[Stored items from a collection]
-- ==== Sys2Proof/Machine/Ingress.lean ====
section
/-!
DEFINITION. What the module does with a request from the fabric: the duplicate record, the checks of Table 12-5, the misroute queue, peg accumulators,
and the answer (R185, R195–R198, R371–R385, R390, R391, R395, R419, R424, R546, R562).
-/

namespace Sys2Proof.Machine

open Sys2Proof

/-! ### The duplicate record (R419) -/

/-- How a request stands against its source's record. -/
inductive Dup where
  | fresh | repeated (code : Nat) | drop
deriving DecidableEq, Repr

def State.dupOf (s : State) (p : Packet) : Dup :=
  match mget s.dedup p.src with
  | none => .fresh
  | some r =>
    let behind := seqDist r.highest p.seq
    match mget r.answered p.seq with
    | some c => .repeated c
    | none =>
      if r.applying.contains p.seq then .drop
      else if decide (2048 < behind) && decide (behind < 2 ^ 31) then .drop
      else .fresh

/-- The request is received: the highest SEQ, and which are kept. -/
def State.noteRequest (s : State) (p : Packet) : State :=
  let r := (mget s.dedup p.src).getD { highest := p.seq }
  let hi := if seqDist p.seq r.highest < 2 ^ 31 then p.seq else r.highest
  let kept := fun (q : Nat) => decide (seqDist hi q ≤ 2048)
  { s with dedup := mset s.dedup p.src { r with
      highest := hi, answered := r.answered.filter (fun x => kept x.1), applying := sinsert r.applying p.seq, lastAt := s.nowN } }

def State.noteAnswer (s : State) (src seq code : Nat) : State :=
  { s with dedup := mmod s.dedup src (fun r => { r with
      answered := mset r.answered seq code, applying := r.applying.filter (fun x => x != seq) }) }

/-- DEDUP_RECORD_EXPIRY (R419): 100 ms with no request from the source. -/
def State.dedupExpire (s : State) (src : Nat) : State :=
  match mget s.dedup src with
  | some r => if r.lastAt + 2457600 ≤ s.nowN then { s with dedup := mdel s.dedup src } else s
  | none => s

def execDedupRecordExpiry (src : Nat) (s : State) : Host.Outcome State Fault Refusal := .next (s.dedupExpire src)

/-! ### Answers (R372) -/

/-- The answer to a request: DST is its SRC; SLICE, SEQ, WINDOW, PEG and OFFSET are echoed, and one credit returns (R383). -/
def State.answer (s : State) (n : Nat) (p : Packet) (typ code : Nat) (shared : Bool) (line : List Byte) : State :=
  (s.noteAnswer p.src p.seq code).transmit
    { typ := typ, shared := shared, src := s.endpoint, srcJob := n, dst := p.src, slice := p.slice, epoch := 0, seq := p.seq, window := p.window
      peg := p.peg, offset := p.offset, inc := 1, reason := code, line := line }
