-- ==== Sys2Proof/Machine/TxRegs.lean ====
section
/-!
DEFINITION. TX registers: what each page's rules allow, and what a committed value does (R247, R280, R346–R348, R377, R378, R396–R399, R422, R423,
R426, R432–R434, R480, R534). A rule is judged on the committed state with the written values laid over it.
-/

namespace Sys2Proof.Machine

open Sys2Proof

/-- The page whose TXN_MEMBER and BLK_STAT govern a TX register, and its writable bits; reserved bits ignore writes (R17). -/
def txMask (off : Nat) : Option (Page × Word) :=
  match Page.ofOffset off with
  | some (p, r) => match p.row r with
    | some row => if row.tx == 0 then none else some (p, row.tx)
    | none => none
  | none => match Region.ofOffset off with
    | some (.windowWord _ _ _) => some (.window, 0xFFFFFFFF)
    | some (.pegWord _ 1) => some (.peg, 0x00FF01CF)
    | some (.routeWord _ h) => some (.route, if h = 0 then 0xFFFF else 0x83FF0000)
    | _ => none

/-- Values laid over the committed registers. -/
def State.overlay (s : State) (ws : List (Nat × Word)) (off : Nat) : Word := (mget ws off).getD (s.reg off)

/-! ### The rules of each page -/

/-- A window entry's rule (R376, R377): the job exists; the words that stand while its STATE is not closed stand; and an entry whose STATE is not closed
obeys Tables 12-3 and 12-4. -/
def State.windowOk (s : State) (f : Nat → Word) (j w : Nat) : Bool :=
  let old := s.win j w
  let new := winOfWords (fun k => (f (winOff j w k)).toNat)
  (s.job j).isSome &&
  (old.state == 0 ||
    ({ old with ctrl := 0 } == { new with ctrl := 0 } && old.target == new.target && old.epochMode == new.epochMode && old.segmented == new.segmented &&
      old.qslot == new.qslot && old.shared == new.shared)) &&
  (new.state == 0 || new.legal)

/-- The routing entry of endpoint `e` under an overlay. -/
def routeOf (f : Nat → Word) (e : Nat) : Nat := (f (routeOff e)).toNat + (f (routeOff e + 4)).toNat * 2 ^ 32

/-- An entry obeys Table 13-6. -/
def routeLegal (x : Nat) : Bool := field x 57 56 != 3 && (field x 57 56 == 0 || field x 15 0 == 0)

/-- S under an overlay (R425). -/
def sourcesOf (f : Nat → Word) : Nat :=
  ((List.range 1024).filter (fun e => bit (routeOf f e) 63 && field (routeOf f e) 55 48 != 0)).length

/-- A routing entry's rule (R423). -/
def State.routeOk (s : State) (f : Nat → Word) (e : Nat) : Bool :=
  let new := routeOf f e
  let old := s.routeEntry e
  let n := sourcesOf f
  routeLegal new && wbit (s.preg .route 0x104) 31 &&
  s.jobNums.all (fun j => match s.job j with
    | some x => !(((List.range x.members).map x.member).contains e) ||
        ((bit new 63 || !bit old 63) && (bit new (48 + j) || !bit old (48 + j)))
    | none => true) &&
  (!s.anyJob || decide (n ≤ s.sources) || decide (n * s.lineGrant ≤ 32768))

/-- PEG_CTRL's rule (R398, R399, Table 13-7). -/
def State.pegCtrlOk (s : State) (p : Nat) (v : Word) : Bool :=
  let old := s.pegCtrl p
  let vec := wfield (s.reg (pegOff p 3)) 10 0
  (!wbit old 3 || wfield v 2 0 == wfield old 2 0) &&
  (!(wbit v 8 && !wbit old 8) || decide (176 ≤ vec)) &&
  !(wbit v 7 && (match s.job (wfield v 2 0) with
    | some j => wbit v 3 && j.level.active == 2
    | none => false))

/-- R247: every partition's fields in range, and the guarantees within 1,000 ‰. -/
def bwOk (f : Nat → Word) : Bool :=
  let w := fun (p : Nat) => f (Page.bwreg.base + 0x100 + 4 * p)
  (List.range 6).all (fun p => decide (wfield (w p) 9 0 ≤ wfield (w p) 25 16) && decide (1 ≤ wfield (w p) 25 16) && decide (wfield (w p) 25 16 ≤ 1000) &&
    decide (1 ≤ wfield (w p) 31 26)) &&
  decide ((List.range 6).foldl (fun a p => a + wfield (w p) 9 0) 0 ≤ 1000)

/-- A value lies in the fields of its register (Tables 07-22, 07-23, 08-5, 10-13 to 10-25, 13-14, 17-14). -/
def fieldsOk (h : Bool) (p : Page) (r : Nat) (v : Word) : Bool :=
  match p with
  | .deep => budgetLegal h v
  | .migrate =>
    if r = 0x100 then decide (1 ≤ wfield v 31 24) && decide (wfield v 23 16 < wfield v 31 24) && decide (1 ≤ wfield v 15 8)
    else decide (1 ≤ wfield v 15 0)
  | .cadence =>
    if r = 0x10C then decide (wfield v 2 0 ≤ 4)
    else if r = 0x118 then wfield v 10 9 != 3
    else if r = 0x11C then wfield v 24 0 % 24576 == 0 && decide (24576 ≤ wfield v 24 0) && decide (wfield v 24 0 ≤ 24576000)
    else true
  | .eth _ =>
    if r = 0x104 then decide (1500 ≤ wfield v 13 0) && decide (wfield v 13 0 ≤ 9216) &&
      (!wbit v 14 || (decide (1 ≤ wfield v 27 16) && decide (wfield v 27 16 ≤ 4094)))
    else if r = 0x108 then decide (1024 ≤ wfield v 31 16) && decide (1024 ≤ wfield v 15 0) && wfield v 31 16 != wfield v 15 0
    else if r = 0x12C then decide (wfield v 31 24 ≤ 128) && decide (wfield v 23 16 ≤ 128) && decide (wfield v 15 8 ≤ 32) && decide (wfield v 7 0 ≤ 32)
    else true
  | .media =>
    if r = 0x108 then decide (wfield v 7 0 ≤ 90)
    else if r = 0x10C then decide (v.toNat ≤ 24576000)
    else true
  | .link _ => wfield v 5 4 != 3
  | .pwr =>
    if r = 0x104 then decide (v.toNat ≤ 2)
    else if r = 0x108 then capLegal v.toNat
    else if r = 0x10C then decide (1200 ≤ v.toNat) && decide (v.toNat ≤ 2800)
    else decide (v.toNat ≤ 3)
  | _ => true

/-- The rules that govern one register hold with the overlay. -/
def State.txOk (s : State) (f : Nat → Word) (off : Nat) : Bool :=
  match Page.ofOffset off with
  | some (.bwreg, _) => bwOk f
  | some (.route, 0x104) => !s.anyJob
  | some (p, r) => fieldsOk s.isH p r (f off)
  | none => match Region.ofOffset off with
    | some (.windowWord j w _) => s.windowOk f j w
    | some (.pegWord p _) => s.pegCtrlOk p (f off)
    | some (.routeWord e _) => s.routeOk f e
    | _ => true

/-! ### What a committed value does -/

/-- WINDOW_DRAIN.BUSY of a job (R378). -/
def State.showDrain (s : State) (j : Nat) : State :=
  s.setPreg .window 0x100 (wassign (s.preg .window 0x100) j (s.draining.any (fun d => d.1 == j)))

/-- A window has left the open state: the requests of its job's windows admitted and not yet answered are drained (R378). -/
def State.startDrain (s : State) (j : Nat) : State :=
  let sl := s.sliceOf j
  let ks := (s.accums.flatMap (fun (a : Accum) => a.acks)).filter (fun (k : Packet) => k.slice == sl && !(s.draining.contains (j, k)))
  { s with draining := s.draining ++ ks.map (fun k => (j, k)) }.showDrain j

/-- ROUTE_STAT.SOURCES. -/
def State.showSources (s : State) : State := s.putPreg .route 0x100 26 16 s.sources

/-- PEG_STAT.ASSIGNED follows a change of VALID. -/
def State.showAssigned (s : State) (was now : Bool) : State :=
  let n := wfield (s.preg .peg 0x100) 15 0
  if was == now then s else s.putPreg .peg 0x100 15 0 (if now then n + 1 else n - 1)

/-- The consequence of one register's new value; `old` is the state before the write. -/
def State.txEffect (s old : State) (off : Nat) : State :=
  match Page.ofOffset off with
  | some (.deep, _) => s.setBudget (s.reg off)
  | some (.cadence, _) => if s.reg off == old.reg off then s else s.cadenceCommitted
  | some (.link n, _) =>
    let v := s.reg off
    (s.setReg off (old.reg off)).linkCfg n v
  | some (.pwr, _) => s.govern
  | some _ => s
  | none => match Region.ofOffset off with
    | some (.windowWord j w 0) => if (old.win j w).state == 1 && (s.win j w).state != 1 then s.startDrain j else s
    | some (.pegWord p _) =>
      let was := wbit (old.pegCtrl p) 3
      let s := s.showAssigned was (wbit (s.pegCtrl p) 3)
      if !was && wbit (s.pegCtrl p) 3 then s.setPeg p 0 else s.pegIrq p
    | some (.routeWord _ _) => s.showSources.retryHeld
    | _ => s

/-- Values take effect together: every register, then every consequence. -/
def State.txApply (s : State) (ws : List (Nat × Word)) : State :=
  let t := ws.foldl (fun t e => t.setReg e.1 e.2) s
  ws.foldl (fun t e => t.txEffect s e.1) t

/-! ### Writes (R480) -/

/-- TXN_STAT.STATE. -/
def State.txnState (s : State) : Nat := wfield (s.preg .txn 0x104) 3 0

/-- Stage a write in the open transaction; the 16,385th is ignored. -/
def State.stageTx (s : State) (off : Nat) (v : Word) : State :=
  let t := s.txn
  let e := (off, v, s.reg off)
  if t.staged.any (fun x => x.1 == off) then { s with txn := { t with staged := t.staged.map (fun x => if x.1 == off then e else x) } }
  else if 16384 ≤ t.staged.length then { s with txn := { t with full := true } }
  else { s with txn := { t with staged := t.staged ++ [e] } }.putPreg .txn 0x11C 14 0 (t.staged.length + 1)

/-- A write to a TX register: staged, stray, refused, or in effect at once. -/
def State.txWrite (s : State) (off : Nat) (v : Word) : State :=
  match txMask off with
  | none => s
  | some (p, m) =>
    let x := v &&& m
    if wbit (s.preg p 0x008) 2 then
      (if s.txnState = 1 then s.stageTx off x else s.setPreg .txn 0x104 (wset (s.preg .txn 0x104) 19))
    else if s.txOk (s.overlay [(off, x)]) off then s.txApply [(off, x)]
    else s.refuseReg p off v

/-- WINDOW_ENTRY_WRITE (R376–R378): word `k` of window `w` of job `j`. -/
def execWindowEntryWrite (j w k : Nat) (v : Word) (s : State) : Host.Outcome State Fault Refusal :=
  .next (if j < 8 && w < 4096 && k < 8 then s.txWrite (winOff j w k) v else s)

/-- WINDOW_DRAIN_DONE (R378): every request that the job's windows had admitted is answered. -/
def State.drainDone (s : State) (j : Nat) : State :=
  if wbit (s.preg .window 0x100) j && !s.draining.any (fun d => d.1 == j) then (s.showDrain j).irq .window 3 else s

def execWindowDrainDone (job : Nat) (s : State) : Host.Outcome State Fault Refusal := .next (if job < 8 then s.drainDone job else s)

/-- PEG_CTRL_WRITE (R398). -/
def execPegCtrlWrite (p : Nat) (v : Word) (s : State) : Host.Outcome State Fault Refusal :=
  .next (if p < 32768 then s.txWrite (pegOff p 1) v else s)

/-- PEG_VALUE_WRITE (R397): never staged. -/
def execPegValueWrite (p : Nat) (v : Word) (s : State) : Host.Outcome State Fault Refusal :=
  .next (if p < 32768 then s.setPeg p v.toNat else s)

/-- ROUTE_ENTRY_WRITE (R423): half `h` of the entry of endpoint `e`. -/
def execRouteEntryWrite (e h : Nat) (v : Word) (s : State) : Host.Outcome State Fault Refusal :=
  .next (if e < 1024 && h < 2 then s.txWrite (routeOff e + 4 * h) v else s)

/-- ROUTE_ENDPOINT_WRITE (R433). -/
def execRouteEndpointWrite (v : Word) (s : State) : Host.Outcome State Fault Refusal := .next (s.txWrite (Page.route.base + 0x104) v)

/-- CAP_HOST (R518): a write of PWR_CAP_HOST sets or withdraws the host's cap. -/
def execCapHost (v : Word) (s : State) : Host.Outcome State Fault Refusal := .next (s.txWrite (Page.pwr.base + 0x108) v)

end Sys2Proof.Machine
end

*ASSIGNMENT*: Reprint exactly the lines above that start at the one with "if r = 0x104 then decide (v.toNat ≤ 2)" and end at the one with "def State.showDrain (s", keeping both and adding none.

*TASK ANSWER*:
    if r = 0x104 then decide (v.toNat ≤ 2)
    else if r = 0x108 then capLegal v.toNat
    else if r = 0x10C then decide (1200 ≤ v.toNat) && decide (v.toNat ≤ 2800)
    else decide (v.toNat ≤ 3)
  | _ => true

/-- The rules that govern one register hold with the overlay. -/
def State.txOk (s : State) (f : Nat → Word) (off : Nat) : Bool :=
  match Page.ofOffset off with
  | some (.bwreg, _) => bwOk f
  | some (.route, 0x104) => !s.anyJob
  | some (p, r) => fieldsOk s.isH p r (f off)
  | none => match Region.ofOffset off with
    | some (.windowWord j w _) => s.windowOk f j w
    | some (.pegWord p _) => s.pegCtrlOk p (f off)
    | some (.routeWord e _) => s.routeOk f e
    | _ => true

/-! ### What a committed value does -/

/-- WINDOW_DRAIN.BUSY of a job (R378). -/
def State.showDrain (s : State) (j : Nat) : State :=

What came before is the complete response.